● Directions
Beginning with the first line of the entries below, quote each line until you reach and include the line with "with a value".

[[ Records provided open ]]

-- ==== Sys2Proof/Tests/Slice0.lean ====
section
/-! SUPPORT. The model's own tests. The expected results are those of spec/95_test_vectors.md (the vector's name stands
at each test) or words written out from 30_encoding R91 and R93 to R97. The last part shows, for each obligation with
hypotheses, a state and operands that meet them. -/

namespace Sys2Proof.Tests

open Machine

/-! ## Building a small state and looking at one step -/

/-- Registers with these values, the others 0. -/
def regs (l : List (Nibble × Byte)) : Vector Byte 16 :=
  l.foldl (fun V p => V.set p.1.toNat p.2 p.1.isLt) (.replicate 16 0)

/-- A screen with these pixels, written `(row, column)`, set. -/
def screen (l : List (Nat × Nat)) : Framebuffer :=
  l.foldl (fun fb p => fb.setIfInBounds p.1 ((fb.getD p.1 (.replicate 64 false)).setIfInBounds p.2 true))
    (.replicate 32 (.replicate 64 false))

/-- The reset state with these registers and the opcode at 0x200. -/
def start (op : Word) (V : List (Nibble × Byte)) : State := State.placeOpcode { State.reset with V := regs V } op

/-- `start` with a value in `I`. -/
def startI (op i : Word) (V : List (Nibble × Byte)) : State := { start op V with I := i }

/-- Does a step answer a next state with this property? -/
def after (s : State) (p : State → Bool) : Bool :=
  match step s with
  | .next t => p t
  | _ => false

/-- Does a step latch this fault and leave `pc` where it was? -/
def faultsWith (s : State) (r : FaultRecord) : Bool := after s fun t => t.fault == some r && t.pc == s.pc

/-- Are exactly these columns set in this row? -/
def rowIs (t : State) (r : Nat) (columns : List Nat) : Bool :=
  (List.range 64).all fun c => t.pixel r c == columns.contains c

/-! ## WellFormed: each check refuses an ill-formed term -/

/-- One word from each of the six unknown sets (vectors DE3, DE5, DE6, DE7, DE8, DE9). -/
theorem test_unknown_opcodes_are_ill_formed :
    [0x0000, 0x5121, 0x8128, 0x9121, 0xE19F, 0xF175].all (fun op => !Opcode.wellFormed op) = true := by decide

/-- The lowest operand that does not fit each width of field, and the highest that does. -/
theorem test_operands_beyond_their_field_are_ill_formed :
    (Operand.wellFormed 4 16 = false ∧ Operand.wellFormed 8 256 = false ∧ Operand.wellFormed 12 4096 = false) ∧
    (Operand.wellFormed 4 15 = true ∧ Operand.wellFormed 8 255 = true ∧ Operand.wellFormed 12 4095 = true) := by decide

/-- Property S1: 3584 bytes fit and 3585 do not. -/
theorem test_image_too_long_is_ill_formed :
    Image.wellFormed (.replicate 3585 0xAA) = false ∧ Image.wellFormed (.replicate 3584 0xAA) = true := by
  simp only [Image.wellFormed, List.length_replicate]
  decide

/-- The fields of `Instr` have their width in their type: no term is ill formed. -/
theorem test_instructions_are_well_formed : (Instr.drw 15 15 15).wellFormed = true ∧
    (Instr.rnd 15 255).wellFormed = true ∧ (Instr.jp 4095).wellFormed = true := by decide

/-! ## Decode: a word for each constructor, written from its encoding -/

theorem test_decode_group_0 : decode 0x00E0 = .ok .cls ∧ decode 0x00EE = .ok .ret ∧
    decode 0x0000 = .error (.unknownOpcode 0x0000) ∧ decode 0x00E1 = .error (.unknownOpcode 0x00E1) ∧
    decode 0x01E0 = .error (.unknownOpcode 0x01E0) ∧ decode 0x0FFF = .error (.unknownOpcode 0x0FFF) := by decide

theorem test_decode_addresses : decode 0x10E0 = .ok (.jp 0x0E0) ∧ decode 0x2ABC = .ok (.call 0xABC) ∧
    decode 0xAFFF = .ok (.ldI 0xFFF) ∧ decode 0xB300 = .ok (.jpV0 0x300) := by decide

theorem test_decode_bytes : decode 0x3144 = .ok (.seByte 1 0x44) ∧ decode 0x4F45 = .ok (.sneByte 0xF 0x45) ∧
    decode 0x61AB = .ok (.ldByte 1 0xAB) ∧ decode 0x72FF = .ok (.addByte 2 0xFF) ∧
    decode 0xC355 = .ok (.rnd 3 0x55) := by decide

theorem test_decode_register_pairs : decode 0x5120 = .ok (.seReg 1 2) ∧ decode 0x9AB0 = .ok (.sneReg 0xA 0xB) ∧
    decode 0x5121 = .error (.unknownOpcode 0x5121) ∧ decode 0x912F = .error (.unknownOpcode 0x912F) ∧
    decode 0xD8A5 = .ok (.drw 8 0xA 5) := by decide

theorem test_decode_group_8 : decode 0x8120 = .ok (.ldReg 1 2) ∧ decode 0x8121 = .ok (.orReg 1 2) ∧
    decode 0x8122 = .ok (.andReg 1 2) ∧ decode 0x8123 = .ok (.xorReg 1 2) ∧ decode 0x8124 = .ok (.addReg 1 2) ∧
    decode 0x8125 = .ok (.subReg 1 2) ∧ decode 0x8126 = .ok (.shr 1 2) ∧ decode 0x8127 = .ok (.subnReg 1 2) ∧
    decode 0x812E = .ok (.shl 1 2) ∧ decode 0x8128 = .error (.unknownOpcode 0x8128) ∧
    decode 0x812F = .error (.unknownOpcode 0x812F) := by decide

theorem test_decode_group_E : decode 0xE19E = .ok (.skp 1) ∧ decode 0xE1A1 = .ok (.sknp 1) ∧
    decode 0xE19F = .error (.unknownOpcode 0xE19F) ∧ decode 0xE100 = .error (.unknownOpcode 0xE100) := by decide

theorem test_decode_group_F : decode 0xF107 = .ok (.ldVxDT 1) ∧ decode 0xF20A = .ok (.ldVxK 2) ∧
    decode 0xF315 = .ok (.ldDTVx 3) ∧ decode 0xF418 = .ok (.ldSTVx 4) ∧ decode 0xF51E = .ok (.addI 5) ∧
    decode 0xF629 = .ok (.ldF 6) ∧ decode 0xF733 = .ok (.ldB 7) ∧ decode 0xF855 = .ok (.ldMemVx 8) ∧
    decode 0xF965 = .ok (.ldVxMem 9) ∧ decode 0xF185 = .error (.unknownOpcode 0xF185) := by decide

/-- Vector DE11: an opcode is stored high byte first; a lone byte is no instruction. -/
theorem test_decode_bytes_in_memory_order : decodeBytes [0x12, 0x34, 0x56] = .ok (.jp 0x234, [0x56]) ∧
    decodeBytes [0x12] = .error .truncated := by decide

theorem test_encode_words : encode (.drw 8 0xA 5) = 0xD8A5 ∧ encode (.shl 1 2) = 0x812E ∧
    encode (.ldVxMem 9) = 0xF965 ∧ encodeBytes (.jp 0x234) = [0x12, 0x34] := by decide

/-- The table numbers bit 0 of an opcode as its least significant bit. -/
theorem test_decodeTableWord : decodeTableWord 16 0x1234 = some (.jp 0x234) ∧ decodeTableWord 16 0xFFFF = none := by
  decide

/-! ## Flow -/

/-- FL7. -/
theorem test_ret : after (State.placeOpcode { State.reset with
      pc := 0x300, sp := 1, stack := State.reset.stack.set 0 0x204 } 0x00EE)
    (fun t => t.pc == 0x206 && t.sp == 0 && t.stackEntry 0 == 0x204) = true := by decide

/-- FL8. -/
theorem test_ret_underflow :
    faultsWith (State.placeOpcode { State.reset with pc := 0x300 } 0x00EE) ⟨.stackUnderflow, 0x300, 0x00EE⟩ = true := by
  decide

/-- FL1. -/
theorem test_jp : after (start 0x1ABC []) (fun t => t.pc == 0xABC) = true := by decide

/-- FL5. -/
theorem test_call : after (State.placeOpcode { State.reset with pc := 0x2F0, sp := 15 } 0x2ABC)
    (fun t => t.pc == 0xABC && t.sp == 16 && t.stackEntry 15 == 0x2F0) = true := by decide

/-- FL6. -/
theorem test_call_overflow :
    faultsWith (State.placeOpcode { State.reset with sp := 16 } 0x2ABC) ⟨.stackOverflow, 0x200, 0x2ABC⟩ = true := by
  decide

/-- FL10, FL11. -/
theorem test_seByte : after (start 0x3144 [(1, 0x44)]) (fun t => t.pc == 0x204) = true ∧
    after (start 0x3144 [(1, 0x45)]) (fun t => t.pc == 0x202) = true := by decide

[[ Records provided closed ]]

● Task result
-- ==== Sys2Proof/Tests/Slice0.lean ====
section
/-! SUPPORT. The model's own tests. The expected results are those of spec/95_test_vectors.md (the vector's name stands
at each test) or words written out from 30_encoding R91 and R93 to R97. The last part shows, for each obligation with
hypotheses, a state and operands that meet them. -/

namespace Sys2Proof.Tests

open Machine

/-! ## Building a small state and looking at one step -/

/-- Registers with these values, the others 0. -/
def regs (l : List (Nibble × Byte)) : Vector Byte 16 :=
  l.foldl (fun V p => V.set p.1.toNat p.2 p.1.isLt) (.replicate 16 0)

/-- A screen with these pixels, written `(row, column)`, set. -/
def screen (l : List (Nat × Nat)) : Framebuffer :=
  l.foldl (fun fb p => fb.setIfInBounds p.1 ((fb.getD p.1 (.replicate 64 false)).setIfInBounds p.2 true))
    (.replicate 32 (.replicate 64 false))

/-- The reset state with these registers and the opcode at 0x200. -/
def start (op : Word) (V : List (Nibble × Byte)) : State := State.placeOpcode { State.reset with V := regs V } op

/-- `start` with a value in `I`. -/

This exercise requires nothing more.